#### EXERCISE MATERIAL ####

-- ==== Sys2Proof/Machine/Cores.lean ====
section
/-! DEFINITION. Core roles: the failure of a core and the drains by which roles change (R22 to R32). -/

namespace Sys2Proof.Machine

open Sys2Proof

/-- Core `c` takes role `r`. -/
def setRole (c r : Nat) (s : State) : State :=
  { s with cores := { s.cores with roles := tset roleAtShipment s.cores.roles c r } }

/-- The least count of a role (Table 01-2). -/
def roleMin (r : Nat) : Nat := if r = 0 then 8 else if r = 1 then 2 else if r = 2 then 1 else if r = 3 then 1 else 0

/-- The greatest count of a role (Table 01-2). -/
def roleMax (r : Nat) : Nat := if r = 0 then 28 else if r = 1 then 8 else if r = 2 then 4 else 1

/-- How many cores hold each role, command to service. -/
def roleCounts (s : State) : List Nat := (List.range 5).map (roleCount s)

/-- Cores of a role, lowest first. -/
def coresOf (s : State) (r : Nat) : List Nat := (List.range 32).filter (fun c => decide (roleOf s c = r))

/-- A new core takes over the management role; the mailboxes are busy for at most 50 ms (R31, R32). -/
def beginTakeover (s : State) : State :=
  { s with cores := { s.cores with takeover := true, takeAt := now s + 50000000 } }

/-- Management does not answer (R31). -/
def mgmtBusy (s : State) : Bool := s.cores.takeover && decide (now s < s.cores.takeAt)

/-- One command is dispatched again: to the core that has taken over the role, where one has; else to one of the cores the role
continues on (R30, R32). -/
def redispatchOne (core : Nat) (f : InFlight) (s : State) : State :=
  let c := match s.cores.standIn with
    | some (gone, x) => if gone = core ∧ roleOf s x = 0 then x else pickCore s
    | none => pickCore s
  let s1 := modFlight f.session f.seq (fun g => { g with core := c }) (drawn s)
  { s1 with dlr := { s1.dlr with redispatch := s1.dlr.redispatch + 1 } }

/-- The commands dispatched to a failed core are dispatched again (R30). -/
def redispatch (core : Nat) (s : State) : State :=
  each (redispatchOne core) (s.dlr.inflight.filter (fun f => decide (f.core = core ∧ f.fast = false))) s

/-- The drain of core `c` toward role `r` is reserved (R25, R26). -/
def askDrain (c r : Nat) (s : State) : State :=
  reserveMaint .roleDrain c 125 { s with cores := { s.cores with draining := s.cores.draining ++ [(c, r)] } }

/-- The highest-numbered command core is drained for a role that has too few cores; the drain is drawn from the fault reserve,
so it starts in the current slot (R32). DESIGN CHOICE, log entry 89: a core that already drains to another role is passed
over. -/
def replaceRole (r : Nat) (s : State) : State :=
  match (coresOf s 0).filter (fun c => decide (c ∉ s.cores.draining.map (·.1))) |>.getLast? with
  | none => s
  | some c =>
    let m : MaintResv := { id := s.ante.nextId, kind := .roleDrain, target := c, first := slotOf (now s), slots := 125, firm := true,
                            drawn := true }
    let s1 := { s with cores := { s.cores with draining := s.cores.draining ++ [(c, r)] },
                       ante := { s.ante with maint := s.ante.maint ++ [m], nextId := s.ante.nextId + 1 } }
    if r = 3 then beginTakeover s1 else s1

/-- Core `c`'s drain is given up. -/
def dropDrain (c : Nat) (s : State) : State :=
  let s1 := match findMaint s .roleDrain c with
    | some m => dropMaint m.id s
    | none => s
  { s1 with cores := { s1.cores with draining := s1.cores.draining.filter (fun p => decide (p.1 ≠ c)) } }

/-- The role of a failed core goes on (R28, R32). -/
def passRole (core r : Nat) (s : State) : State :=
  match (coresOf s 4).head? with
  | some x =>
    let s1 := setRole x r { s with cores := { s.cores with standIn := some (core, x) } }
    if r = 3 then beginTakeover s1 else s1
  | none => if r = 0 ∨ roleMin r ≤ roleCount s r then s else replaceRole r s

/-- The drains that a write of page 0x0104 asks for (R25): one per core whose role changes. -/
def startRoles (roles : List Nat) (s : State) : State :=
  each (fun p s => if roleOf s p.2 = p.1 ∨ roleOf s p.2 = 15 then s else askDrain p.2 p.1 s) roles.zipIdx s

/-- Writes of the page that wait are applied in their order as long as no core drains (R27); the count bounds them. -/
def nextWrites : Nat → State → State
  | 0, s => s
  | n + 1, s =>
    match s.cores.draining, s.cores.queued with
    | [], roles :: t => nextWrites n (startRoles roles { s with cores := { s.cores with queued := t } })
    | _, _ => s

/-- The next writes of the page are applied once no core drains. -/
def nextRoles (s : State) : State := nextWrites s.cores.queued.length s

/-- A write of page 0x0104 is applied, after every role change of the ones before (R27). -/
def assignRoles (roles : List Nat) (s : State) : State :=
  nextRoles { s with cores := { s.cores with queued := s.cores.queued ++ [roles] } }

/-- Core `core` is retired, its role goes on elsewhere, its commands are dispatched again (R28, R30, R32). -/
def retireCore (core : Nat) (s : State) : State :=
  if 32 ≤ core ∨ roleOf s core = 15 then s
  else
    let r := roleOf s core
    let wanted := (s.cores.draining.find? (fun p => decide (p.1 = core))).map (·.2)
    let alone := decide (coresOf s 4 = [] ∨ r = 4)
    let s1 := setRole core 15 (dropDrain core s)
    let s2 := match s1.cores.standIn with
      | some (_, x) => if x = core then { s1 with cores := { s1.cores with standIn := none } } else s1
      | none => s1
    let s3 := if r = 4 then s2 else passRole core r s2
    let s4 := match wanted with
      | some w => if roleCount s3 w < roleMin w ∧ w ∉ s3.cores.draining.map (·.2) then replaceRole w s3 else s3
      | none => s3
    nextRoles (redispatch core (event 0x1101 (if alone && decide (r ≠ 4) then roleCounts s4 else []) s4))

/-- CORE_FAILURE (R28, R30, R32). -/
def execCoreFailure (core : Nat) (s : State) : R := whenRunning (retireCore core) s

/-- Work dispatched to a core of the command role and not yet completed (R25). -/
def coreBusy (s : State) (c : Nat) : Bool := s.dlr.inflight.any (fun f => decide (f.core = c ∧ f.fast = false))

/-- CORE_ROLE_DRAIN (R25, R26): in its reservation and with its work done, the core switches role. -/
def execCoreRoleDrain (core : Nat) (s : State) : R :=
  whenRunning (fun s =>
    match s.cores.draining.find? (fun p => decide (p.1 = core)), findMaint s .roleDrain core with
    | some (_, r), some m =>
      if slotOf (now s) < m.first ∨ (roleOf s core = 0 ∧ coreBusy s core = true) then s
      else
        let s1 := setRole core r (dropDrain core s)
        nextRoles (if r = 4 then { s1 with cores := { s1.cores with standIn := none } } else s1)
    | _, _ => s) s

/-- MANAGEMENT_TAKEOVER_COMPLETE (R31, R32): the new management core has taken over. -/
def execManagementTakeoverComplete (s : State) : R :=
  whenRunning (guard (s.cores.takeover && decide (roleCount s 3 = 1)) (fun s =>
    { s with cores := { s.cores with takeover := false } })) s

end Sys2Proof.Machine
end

####

# YOUR ASSIGNMENT
Return exactly, and only, the lines above starting at the line that contains "again (R30). -/" and ending at the line that contains "each (redispatchOne core)".

# EXERCISE ANSWER
/-- The commands dispatched to a failed core are dispatched again (R30). -/
def redispatch (core : Nat) (s : State) : State :=
  each (redispatchOne core) (s.dlr.inflight.filter (fun f => decide (f.core = core ∧ f.fast = false))) s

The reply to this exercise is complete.